If we made a mistake, we update the weights such that w = w + n * y[i] * x[i]. Remember that n is our learning rate and y[i] is the correct classification of the current point x[i]. Also, set the bias so b = b + y[i] - actual_out, where actual_out is the incorrect output of the perceptron for x[i].
The reason for the weight updates is fairly simple. If the perceptron misclassified a banana as an apple, we want to move the discriminant down a bit, so we subtract n*x[i] from w. Conversely, we add n*x[i] to w if it was too low. The bias update works similarly.
w += n * y[i] * x[i]
b += y[i] - actual_out
k += 1
mistake_free = 0
Finally, we just return our weights, our bias, and our mistake counter. While we don't strictly need to return the mistake counter, it's good to know how long it took the perceptron to classify your data correctly. It can help you choose a better learning rate or see that your data is poorly separated.
return (w, b, k)
So, now that we've got our data all gathered and our perceptron set up, it's time to apply it. To do so, we put the coordinates of the data points in x, and their corresponding classes, represented by 1 or -1, in y. The result will look something like this. (It will look slightly different if you run the program yourself, since the points are generated randomly.)
We now have a set of weights [w1, w2] and a bias b which make it easy to determine if an unknown piece of fruit is probably a banana or probably an apple. Given its size (s) and its yellowness (t), we simply plug these two numbers back into our original equation, w1*s + w2*t + b, and if the result is positive, we have a banana. If the result is negative, we have an apple. If the result is 0, we have a point on the discriminant line, which means we're unsure about which it is.
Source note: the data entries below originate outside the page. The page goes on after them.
-- ==== Sys2Proof/Machine/Dispatch.lean ====
section
/-! DEFINITION. One arm per command (spec/30_encoding.md R86). -/

namespace Sys2Proof.Machine

/-- The effect of a command on the state (R10, R11): it reads the state before and gives the state after. -/
def exec (i : Instr) (s : State) : Host.Outcome State Fault Refusal :=
  match i with
  | .shl n => Sys2Proof.Machine.execShl n s
  | .shr n => Sys2Proof.Machine.execShr n s
  | .rev => Sys2Proof.Machine.execRev s
  | .not => Sys2Proof.Machine.execNot s
  | .beand => Sys2Proof.Machine.execBeand s
  | .beor => Sys2Proof.Machine.execBeor s
  | .bexor => Sys2Proof.Machine.execBexor s
  | .leand => Sys2Proof.Machine.execLeand s
  | .leor => Sys2Proof.Machine.execLeor s
  | .lexor => Sys2Proof.Machine.execLexor s
  | .allz => Sys2Proof.Machine.execAllz s
  | .allo => Sys2Proof.Machine.execAllo s
  | .lzc => Sys2Proof.Machine.execLzc s
  | .tzc => Sys2Proof.Machine.execTzc s
  | .bits => Sys2Proof.Machine.execBits s
  | .bitget k => Sys2Proof.Machine.execBitget k s
  | .chunks n ct => Sys2Proof.Machine.execChunks n ct s
  | .frombits => Sys2Proof.Machine.execFrombits s
  | .fromchunks n => Sys2Proof.Machine.execFromchunks n s
  | .cmp => Sys2Proof.Machine.execCmp s
  | .add => Sys2Proof.Machine.execAdd s
  | .sub => Sys2Proof.Machine.execSub s
  | .mul => Sys2Proof.Machine.execMul s
  | .div => Sys2Proof.Machine.execDiv s
  | .rem => Sys2Proof.Machine.execRem s
  | .movab => Sys2Proof.Machine.execMovab s
  | .swap => Sys2Proof.Machine.execSwap s

end Sys2Proof.Machine
end

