-- ==== Sys2Proof/Machine/Step.lean ====
section
/-! DEFINITION. One step of the engine: one host event, performed to the end (spec/20_memory.md R61, R63). -/

namespace Sys2Proof.Machine

/-- One step: the oldest pending event, or nothing when the engine is idle (R63, R261). -/
def step (s : State) : Host.Outcome State Fault Refusal := takeEvent s

/-- `s` with a command about to run: a host write of the 32-bit word `w` to CMD stands before every other
pending event, so that the next step performs it (R51, R66). The engine fetches nothing, so no item of the
engine itself is touched; a faulted engine, or one held in reset, still treats the write as R58 and R260 say.
DESIGN CHOICE: how a program comes to run (log entry 4). -/
def State.withFetchWord (s : State) (nbits w : Nat) : State :=
  s.withPending (cmdWrite s.cfg (BitVec.ofNat 32 (w % 2 ^ nbits)) :: s.pending)

end Sys2Proof.Machine
end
Perceptrons were introduced in 1956 by Frank Rosenblatt, with the intention of reproducing the way that brains work. For a time, especially in the early 1960s, they were researched quite heavily. In 1969, Minsky and Papert wrote Perceptrons, a book which highlighted the limitations of the technique. They proved that a perceptron could only solve linearly separable problems, famously showing that it could not solve for the binary XOR.
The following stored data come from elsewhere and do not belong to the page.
/-- R154: BITS then FROMBITS restores A and LEN_A. -/
def Obligations.BitsRoundTripRestoresA : Prop :=
  ∀ s : State, s.lengthA ≤ 4096 →
    ∃ t u, exec .bits s = .next t ∧ exec .frombits t = .next u ∧ SameA s u

/-! ## The Arithmetic Engine -/

/-- R181, R29: CMP puts the ordering of the two values into RES. -/
def Obligations.CmpOrdersValues : Prop :=
  decode 0x00000030#32 = .ok .cmp ∧
  ∀ s : State, ∃ t, exec .cmp s = .next t ∧ OnlyStatus s t ∧ t.flag = false ∧
    (s.valA < s.valB → t.res = 0xFFFFFFFFFFFFFFFF#64) ∧
    (s.valA = s.valB → t.res = 0x0000000000000000#64) ∧
    (s.valB < s.valA → t.res = 0x0000000000000001#64)

/-- R182: ADD, for every pair of lengths. -/
def Obligations.AddWithCarry : Prop :=
  decode 0x00000031#32 = .ok .add ∧
  ∀ s : State, ∃ t, exec .add s = .next t ∧ OnlyBytesOfA s t ∧ t.res = s.res ∧
    valBE t.bufA s.lengthA = (s.valA + s.valB) % 2 ^ s.widthA ∧
    (t.flag = true ↔ 2 ^ s.widthA ≤ s.valA + s.valB)

/-- R183: SUB, for every pair of lengths; the difference is taken as an integer and then reduced. -/
def Obligations.SubWithBorrow : Prop :=
  decode 0x00000032#32 = .ok .sub ∧
  ∀ s : State, ∃ t, exec .sub s = .next t ∧ OnlyBytesOfA s t ∧ t.res = s.res ∧
    (valBE t.bufA s.lengthA : Int) = ((s.valA : Int) - (s.valB : Int)) % (2 ^ s.widthA : Int) ∧
    (t.flag = true ↔ s.valA < s.valB)

/-- R184: the shift-and-add loop of MUL has the rule's closed form. -/
def Obligations.MulHasClosedForm : Prop :=
  decode 0x00000033#32 = .ok .mul ∧
  ∀ s : State, ∃ t, exec .mul s = .next t ∧ OnlyBytesOfA s t ∧ t.res = s.res ∧
    valBE t.bufA s.lengthA = (s.valA * s.valB) % 2 ^ s.widthA ∧
    (t.flag = true ↔ 2 ^ s.widthA ≤ s.valA * s.valB ∨ 2 ^ s.widthA ≤ s.valB)

/-- R186: DIV leaves the quotient in A; a zero divisor sets FLAG and leaves A unchanged. -/
def Obligations.DivQuotient : Prop :=
  decode 0x00000034#32 = .ok .div ∧
  ∀ s : State, ∃ t, exec .div s = .next t ∧ OnlyBytesOfA s t ∧ t.res = s.res ∧
    (s.valB = 0 → (∀ i, t.bufA.read i = s.bufA.read i) ∧ t.flag = true) ∧
    (s.valB ≠ 0 → valBE t.bufA s.lengthA = s.valA / s.valB ∧ t.flag = false)

/-- R187: REM leaves the true remainder in A; a zero divisor sets FLAG and leaves A unchanged. -/
def Obligations.RemRemainder : Prop :=
  decode 0x00000035#32 = .ok .rem ∧
  ∀ s : State, ∃ t, exec .rem s = .next t ∧ OnlyBytesOfA s t ∧ t.res = s.res ∧
    (s.valB = 0 → (∀ i, t.bufA.read i = s.bufA.read i) ∧ t.flag = true) ∧
    (s.valB ≠ 0 → valBE t.bufA s.lengthA = s.valA % s.valB ∧ t.flag = false)

/-- R189: ADD then SUB restores A for every B, whatever FLAG was. -/
def Obligations.AddThenSubRestoresA : Prop :=
  ∀ s : State, ∃ t u, exec .add s = .next t ∧ exec .sub t = .next u ∧ SameA s u ∧ SameB s u

/-- R182, R183: the byte-serial ADD and SUB, carry and borrow passed from byte to byte, give the bytes and the
FLAG of ADD and SUB when B is no longer than A. -/
def Obligations.SerialAddSubAgree : Prop :=
  ∀ s : State, s.lengthB ≤ s.lengthA → ∃ t u, exec .add s = .next t ∧ exec .sub s = .next u ∧
    (List.range s.lengthA).map (fun i => t.bufA.read i) = s.serialAdd.2 ∧
    (t.flag = true ↔ s.serialAdd.1 ≠ 0) ∧
    (List.range s.lengthA).map (fun i => u.bufA.read i) = s.serialSub.2 ∧
    (u.flag = true ↔ s.serialSub.1 ≠ 0)

/-- R188: the bit-scanning long division, its stripped factor restored, gives the results of DIV and REM. -/
def Obligations.LongDivisionAgrees : Prop :=
  ∀ s : State, s.valB ≠ 0 → ∃ t u, exec .div s = .next t ∧ exec .rem s = .next u ∧
    longDivide s.valA s.valB s.widthA (8 * s.lengthB) =
      (valBE t.bufA s.lengthA, valBE u.bufA s.lengthA)

/-- R115: the byte move followed by the inter-byte carry gives the bytes of SHL. -/
def Obligations.ByteShiftAgrees : Prop :=
  ∀ (n : Nat) (s : State), n < s.widthA → ∃ t, exec (.shl n) s = .next t ∧
    ∀ i, i < s.lengthA → t.bufA.read i = s.shiftedByte n i

/-- R156: packing with the residual-bits fragment gives the buffer of FROMCHUNKS. -/
def Obligations.ResidualPackerAgrees : Prop :=
  ∀ (n : Nat) (s : State), 1 ≤ n → n ≤ 32 → s.cfg.legal = true →
    (s.lengthS * n + 7) / 8 ≤ s.cfg.maxlen → ∃ t, exec (.fromchunks n) s = .next t ∧
    (List.range t.lengthA).map (fun i => t.bufA.read i) = s.residualBytes n

/-! ## Data movement -/

/-- R220: MOVAB copies the bytes of A below LEN_A and LEN_A into B; the rest of B keeps its values. -/
def Obligations.MovabCopiesAToB : Prop :=
  decode 0x00000040#32 = .ok .movab ∧
  ∀ s : State, ∃ t, exec .movab s = .next t ∧ t.lenB = s.lenA ∧
    (∀ i, t.bufB.read i = if i < s.lengthA then s.bufA.read i else s.bufB.read i) ∧
    SameA s t ∧ SameS s t ∧ SameFault s t ∧ SameHost s t ∧ t.flag = false ∧ t.res = s.res

/-- R221: SWAP exchanges the whole storage of A and B and their lengths; twice, it restores them. -/
def Obligations.SwapExchangesAAndB : Prop :=
  decode 0x00000041#32 = .ok .swap ∧
  ∀ s : State, ∃ t u, exec .swap s = .next t ∧ exec .swap t = .next u ∧
    t.lenA = s.lenB ∧ t.lenB = s.lenA ∧
    (∀ i, t.bufA.read i = s.bufB.read i) ∧ (∀ i, t.bufB.read i = s.bufA.read i) ∧
    SameS s t ∧ SameFault s t ∧ SameHost s t ∧ t.flag = false ∧ t.res = s.res ∧
    SameA s u ∧ SameB s u

/-! ## What commands may write and read -/

/-- R22, R28 and the families' conventions (R100, R150, R180), over every command: RES changes only by CMP,
LZC and TZC; B only by MOVAB and SWAP; LEN_A only by FROMBITS, FROMCHUNKS and SWAP; S only by BITS and CHUNKS;
and no command touches the host's side. -/
def Obligations.WhoWritesWhat : Prop :=
  ∀ (i : Instr) (s : State), ∃ t, exec i s = .next t ∧
    (i.mnemonic ≠ .cmp → i.mnemonic ≠ .lzc → i.mnemonic ≠ .tzc → t.res = s.res) ∧
    (i.mnemonic ≠ .movab → i.mnemonic ≠ .swap → SameB s t) ∧
    (i.mnemonic ≠ .frombits → i.mnemonic ≠ .fromchunks → i.mnemonic ≠ .swap → t.lenA = s.lenA) ∧
    (i.mnemonic ≠ .bits → i.mnemonic ≠ .chunks → SameS s t) ∧
    SameHost s t

/-- R25: a command other than SWAP writes only positions below the length after it. R221 has SWAP exchange the
whole storage; that R221 wins there is the model's reading, log entry 20. -/
def Obligations.BeyondLengthsNeverWritten : Prop :=
  ∀ (i : Instr) (s : State), s.Inv → i ≠ .swap → ∃ t, exec i s = .next t ∧
    (∀ p, t.lengthA ≤ p → t.bufA.read p = s.bufA.read p) ∧
    (∀ p, t.lengthB ≤ p → t.bufB.read p = s.bufB.read p) ∧
    (∀ p, t.lengthS ≤ p → t.bufS.read p = s.bufS.read p)

/-- R25: what a command leaves below the lengths, its status and its fault depend on nothing beyond the
lengths: two states that differ only there are taken to two states that differ only there. -/
def Obligations.BeyondLengthsNeverRead : Prop :=
  ∀ (i : Instr) (s s' : State), AgreeBelowLengths s s' →
    ∃ t t', exec i s = .next t ∧ exec i s' = .next t' ∧ AgreeBelowLengths t t'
Before Perceptrons, researchers had been creating networks of perceptrons, but almost nobody had studied their limitations. The book stifled nearly all research into them during the 1970s and early 1980s. However, in the 1980s, researchers discovered that multilayer perceptrons did not have the limitations that Minsky had conjectured they did, and neural network research began again in earnest.
For simple two-class classification tasks, perceptrons can function as a quick and dirty method of finding a discriminant. They will run quickly, and are guaranteed to find a solution if one exists. Furthermore, the algorithm is very simple to implement and widely studied.
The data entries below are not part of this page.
-- ==== Sys2Proof/Tests/Slice0.lean ====
section
/-! SUPPORT. The model's own tests: forms, decoding of words written out from spec/30_encoding.md, one or two
vectors of spec/95_test_vectors.md per command, single host accesses, and for every statement that has
hypotheses a state and operands that meet them. -/

namespace Sys2Proof.Tests

open Sys2Proof Sys2Proof.Machine

/-! ## Well-formedness: the one check, on each command that has an immediate -/

theorem test_wf_refuses_shl_65536 : (Instr.shl 65536).wf = false := by decide
theorem test_wf_refuses_shr_65536 : (Instr.shr 65536).wf = false := by decide
theorem test_wf_refuses_bitget_65536 : (Instr.bitget 65536).wf = false := by decide
theorem test_wf_refuses_fromchunks_65536 : (Instr.fromchunks 65536).wf = false := by decide
theorem test_wf_refuses_chunks_65536 : (Instr.chunks 65536 .u8).wf = false := by decide
theorem test_wf_accepts_shl_65535 : (Instr.shl 65535).wf = true := by decide

/-! ## Decoding: the word of every command, written bit by bit from R82, R83, R84 and R86 -/

theorem test_decode_shl : decode 0b0000000000000100_00000000_00010000#32 = .ok (.shl 4) := by decide
theorem test_decode_shr : decode 0b0000000000001100_00000000_00010001#32 = .ok (.shr 12) := by decide
theorem test_decode_rev : decode 0b0000000000000000_00000000_00010010#32 = .ok .rev := by decide
theorem test_decode_not : decode 0b0000000000000000_00000000_00010011#32 = .ok .not := by decide
theorem test_decode_beand : decode 0b0000000000000000_00000000_00010100#32 = .ok .beand := by decide
theorem test_decode_beor : decode 0b0000000000000000_00000000_00010101#32 = .ok .beor := by decide
theorem test_decode_bexor : decode 0b0000000000000000_00000000_00010110#32 = .ok .bexor := by decide
theorem test_decode_leand : decode 0b0000000000000000_00000000_00010111#32 = .ok .leand := by decide
theorem test_decode_leor : decode 0b0000000000000000_00000000_00011000#32 = .ok .leor := by decide
theorem test_decode_lexor : decode 0b0000000000000000_00000000_00011001#32 = .ok .lexor := by decide
theorem test_decode_allz : decode 0b0000000000000000_00000000_00011010#32 = .ok .allz := by decide
theorem test_decode_allo : decode 0b0000000000000000_00000000_00011011#32 = .ok .allo := by decide
theorem test_decode_lzc : decode 0b0000000000000000_00000000_00011100#32 = .ok .lzc := by decide
theorem test_decode_tzc : decode 0b0000000000000000_00000000_00011101#32 = .ok .tzc := by decide
theorem test_decode_bits : decode 0b0000000000000000_00000000_00100000#32 = .ok .bits := by decide
theorem test_decode_bitget : decode 0b0000000000010001_00000000_00100001#32 = .ok (.bitget 17) := by decide
theorem test_decode_chunks_u8 : decode 0b0000000000000110_00000000_00100010#32 = .ok (.chunks 6 .u8) := by decide
theorem test_decode_chunks_u16 : decode 0b0000000000001011_00000001_00100010#32 = .ok (.chunks 11 .u16) := by decide
theorem test_decode_chunks_u32 : decode 0b0000000000100000_00000010_00100010#32 = .ok (.chunks 32 .u32) := by decide
theorem test_decode_chunks_u64 : decode 0b0000000000100000_00000011_00100010#32 = .ok (.chunks 32 .u64) := by decide
theorem test_decode_frombits : decode 0b0000000000000000_00000000_00100011#32 = .ok .frombits := by decide
theorem test_decode_fromchunks : decode 0b0000000000000110_00000000_00100100#32 = .ok (.fromchunks 6) := by decide
theorem test_decode_cmp : decode 0b0000000000000000_00000000_00110000#32 = .ok .cmp := by decide
theorem test_decode_add : decode 0b0000000000000000_00000000_00110001#32 = .ok .add := by decide
theorem test_decode_sub : decode 0b0000000000000000_00000000_00110010#32 = .ok .sub := by decide
theorem test_decode_mul : decode 0b0000000000000000_00000000_00110011#32 = .ok .mul := by decide
theorem test_decode_div : decode 0b0000000000000000_00000000_00110100#32 = .ok .div := by decide
theorem test_decode_rem : decode 0b0000000000000000_00000000_00110101#32 = .ok .rem := by decide
theorem test_decode_movab : decode 0b0000000000000000_00000000_01000000#32 = .ok .movab := by decide
theorem test_decode_swap : decode 0b0000000000000000_00000000_01000001#32 = .ok .swap := by decide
The real power of the perceptron, however, lies in networking them. A series of interconnected perceptrons, in modified form, is the basis of a neural network. A neural network of two layers is capable of learning any continuous function, and it will perform better on poorly separated and noisy data. Of course, with this power comes difficulty, as neural networks are fairly complicated and difficult to use.
Bishop, Christopher M. Neural Networks for Pattern Recognition, Oxford University Press, 1995.
Cristianini, Nello. Support Vector Machines, Cambridge University Press, 2000.
Minsky, M. L. and Papert, S. A. Perceptrons, MIT Press, 1969.
Rosenblatt, Frank. The Perceptron: A Probabilistic Model for Information Storage and Organization in the Brain, Cornell Aeronautical Laboratory, Psychological Review, v65, No. 6, pp. 386-408, 1958.